For me, solving problems is the test of understanding, not head scratching. That is why I wrote this Book.

Editor: Kevin Gray has noted Judea Pearl's reply and has provided this follow up response below.

I appreciate Judea Pearl taking the time to read and respond to my blog post. I’m also flattered, as I have been an admirer and follower of Pearl for many years. For some reason - this has happened before - I am having difficulty with Disqus and have asked Matt Mayo to post this (admittedly hastily written) response on my behalf.
In short, I do not find Pearl’s comments regarding my post substantive, as he essentially restates views I have questioned in the piece.

The suggestion of his opening comment is that I am only superficially acquainted with his views. Obviously, I do not feel this is the case. Also, nowhere in the article do I describe any of Pearl’s views as whimsical or thoughtless. I take them very seriously, or I wouldn’t have bothered writing my blog article in the first place.

Like many other statisticians, including academics, I feel his characterizations of statisticians are inaccurate, however, and that his approach to caution is overly simplistic. That is the essence of my views (and, as I indicated, I am not alone). There are many possible reasons for these discrepancies, I will not speculate here as to Why. 😊

That “you can’t answer a question if you have no words to ask it” is certainly true. Practicing statisticians - as opposed to theoretically focused academics - work closely with their clients, who are specialists in a specific area. The language of that field largely defines the language of causation used in a particular context. That is why there has been no universal causal framework, and why statisticians in psychology, healthcare and economics, for instance, have different approaches and often use different language and mathematics. I myself draw upon all three, as well as Pearl’s. The utility of each, in my 30+ years’ experience, is case-by-case. There are also ad hoc approaches (some questionable).

He claims that “…even today, only a small percentage of practicing statisticians can solve any of the causal toy problems presented in the Book of Why” yet provides no evidence of this. They are not difficult, and claims are not evidence. Furthermore, the examples he gives in “Every chapter of The Book of Why” of the failure of statistics are, in general, not compelling and were part of the motivation for the article in the first place.
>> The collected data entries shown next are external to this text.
-- ==== Sys2Proof/Decode.lean ====
section
/-! DEFINITION. The decoder of R28 to R32 (total; what it refuses, it refuses by name) and the encoder from
the same tables. Words are natural numbers below 2^32; fields are cut out by division, so that both
directions are plain arithmetic. The compiler cannot build a constructor whose number is above 244, so what builds an `Instr`
is for the kernel to evaluate: hence the noncomputable section. -/

namespace Sys2Proof

noncomputable section

/-- Bits lo + n - 1 down to lo of a word. -/
def fld (w lo n : Nat) : Nat := w / 2 ^ lo % 2 ^ n

/-- Bit lo of a word. -/
def bit (w lo : Nat) : Bool := fld w lo 1 == 1

/-- The policy code of R25. -/
def Policy.code : Policy → Nat
  | .self => 0 | .trk => 1 | .own => 2 | .thru => 3

def Policy.ofCode : Nat → Policy
  | 0 => .self | 1 => .trk | 2 => .own | _ => .thru

/-- The FENCE scope code of R27. -/
def Scope.code : Scope → Nat
  | .hart => 0 | .core => 1 | .dev => 2 | .sys => 3

def Scope.ofCode : Nat → Scope
  | 0 => .hart | 1 => .core | 2 => .dev | _ => .sys

/-- The FENCE direction code of R67. -/
def Dir.code : Dir → Nat
  | .sv => 0 | .vs => 1 | .vv => 2 | .all => 3

def Dir.ofCode : Nat → Dir
  | 0 => .sv | 1 => .vs | 2 => .vv | _ => .all

/-- Words of OP 0x01 (R28, R30). -/
def decodeOp01 (w : Nat) : Option Instr :=
  if fld w 0 6 = 0 ∧ fld w 7 4 = 0 then some (.add (Fin.ofNat 32 (fld w 21 5)) (Fin.ofNat 32 (fld w 16 5)) (Fin.ofNat 32 (fld w 11 5)) (bit w 6))
  else if fld w 0 6 = 1 ∧ fld w 7 4 = 0 then some (.sub (Fin.ofNat 32 (fld w 21 5)) (Fin.ofNat 32 (fld w 16 5)) (Fin.ofNat 32 (fld w 11 5)) (bit w 6))
  else if fld w 0 11 = 2 then some (.and (Fin.ofNat 32 (fld w 21 5)) (Fin.ofNat 32 (fld w 16 5)) (Fin.ofNat 32 (fld w 11 5)))
  else if fld w 0 11 = 3 then some (.or (Fin.ofNat 32 (fld w 21 5)) (Fin.ofNat 32 (fld w 16 5)) (Fin.ofNat 32 (fld w 11 5)))
  else if fld w 0 11 = 4 then some (.xor (Fin.ofNat 32 (fld w 21 5)) (Fin.ofNat 32 (fld w 16 5)) (Fin.ofNat 32 (fld w 11 5)))
  else if fld w 0 11 = 5 then some (.andn (Fin.ofNat 32 (fld w 21 5)) (Fin.ofNat 32 (fld w 16 5)) (Fin.ofNat 32 (fld w 11 5)))
  else if fld w 0 6 = 6 ∧ fld w 7 4 = 0 then some (.sll (Fin.ofNat 32 (fld w 21 5)) (Fin.ofNat 32 (fld w 16 5)) (Fin.ofNat 32 (fld w 11 5)) (bit w 6))
  else if fld w 0 6 = 7 ∧ fld w 7 4 = 0 then some (.srl (Fin.ofNat 32 (fld w 21 5)) (Fin.ofNat 32 (fld w 16 5)) (Fin.ofNat 32 (fld w 11 5)) (bit w 6))
  else if fld w 0 6 = 8 ∧ fld w 7 4 = 0 then some (.sra (Fin.ofNat 32 (fld w 21 5)) (Fin.ofNat 32 (fld w 16 5)) (Fin.ofNat 32 (fld w 11 5)) (bit w 6))
  else if fld w 0 11 = 9 then some (.slt (Fin.ofNat 32 (fld w 21 5)) (Fin.ofNat 32 (fld w 16 5)) (Fin.ofNat 32 (fld w 11 5)))
  else if fld w 0 11 = 10 then some (.sltu (Fin.ofNat 32 (fld w 21 5)) (Fin.ofNat 32 (fld w 16 5)) (Fin.ofNat 32 (fld w 11 5)))
  else if fld w 0 11 = 11 then some (.min (Fin.ofNat 32 (fld w 21 5)) (Fin.ofNat 32 (fld w 16 5)) (Fin.ofNat 32 (fld w 11 5)))
  else if fld w 0 11 = 12 then some (.max (Fin.ofNat 32 (fld w 21 5)) (Fin.ofNat 32 (fld w 16 5)) (Fin.ofNat 32 (fld w 11 5)))
  else if fld w 0 11 = 13 then some (.minu (Fin.ofNat 32 (fld w 21 5)) (Fin.ofNat 32 (fld w 16 5)) (Fin.ofNat 32 (fld w 11 5)))
  else if fld w 0 11 = 14 then some (.maxu (Fin.ofNat 32 (fld w 21 5)) (Fin.ofNat 32 (fld w 16 5)) (Fin.ofNat 32 (fld w 11 5)))
  else if fld w 0 6 = 15 ∧ fld w 7 4 = 0 then some (.mul (Fin.ofNat 32 (fld w 21 5)) (Fin.ofNat 32 (fld w 16 5)) (Fin.ofNat 32 (fld w 11 5)) (bit w 6))
  else if fld w 0 11 = 16 then some (.mulh (Fin.ofNat 32 (fld w 21 5)) (Fin.ofNat 32 (fld w 16 5)) (Fin.ofNat 32 (fld w 11 5)))
  else if fld w 0 11 = 17 then some (.mulhu (Fin.ofNat 32 (fld w 21 5)) (Fin.ofNat 32 (fld w 16 5)) (Fin.ofNat 32 (fld w 11 5)))
  else if fld w 0 6 = 18 ∧ fld w 7 4 = 0 then some (.div (Fin.ofNat 32 (fld w 21 5)) (Fin.ofNat 32 (fld w 16 5)) (Fin.ofNat 32 (fld w 11 5)) (bit w 6))
  else if fld w 0 6 = 19 ∧ fld w 7 4 = 0 then some (.divu (Fin.ofNat 32 (fld w 21 5)) (Fin.ofNat 32 (fld w 16 5)) (Fin.ofNat 32 (fld w 11 5)) (bit w 6))
  else if fld w 0 6 = 20 ∧ fld w 7 4 = 0 then some (.rem (Fin.ofNat 32 (fld w 21 5)) (Fin.ofNat 32 (fld w 16 5)) (Fin.ofNat 32 (fld w 11 5)) (bit w 6))
  else if fld w 0 6 = 21 ∧ fld w 7 4 = 0 then some (.remu (Fin.ofNat 32 (fld w 21 5)) (Fin.ofNat 32 (fld w 16 5)) (Fin.ofNat 32 (fld w 11 5)) (bit w 6))
  else if fld w 0 16 = 22 then some (.clz (Fin.ofNat 32 (fld w 21 5)) (Fin.ofNat 32 (fld w 16 5)))
  else if fld w 0 16 = 23 then some (.ctz (Fin.ofNat 32 (fld w 21 5)) (Fin.ofNat 32 (fld w 16 5)))
  else if fld w 0 16 = 24 then some (.popc (Fin.ofNat 32 (fld w 21 5)) (Fin.ofNat 32 (fld w 16 5)))
  else none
Simpson’s paradox in its various forms is something that generations of researchers and statisticians have been trained to look out for. And we do. There is nothing mysterious about it. (This debate regarding Simpsons, which appeared in The American Statistician in 2014, and which I link in the article, hopefully will be visible to readers who are not ASA members.)

Mediation, often confused with moderation, can be a tough nut to crack. Simple path diagrams or DAG with only few variables will frequently be inadequate and may badly mislead us. In the real world of a statistician, there are frequently a vast number of potentially relevant variables, including those we are unable to observe. There are also critical variables that, for many reasons, are not included in the data we have to work with and cannot be obtained. Measurement error may be substantial - this is not rare - and different causal mechanisms for different classes of subjects (e.g., consumers) may be in operation. These classes are often unobserved and unknown to us.

I should make clear that I greatly appreciate Pearl’s efforts at bringing the analysis of causation into the spotlight. I would urge statisticians to read him but also consult (as I do) with other veteran practitioners and academics for their views on his writings and on the analysis of causation. There are many ways to approach causation and Pearl’s is but one. As Pearl himself will be aware, to this day, philosophers disagree about what causation is, thus to suggest he has found the answer to it is not plausible in my view. Real statisticians know better than to look for a Silver Bullet.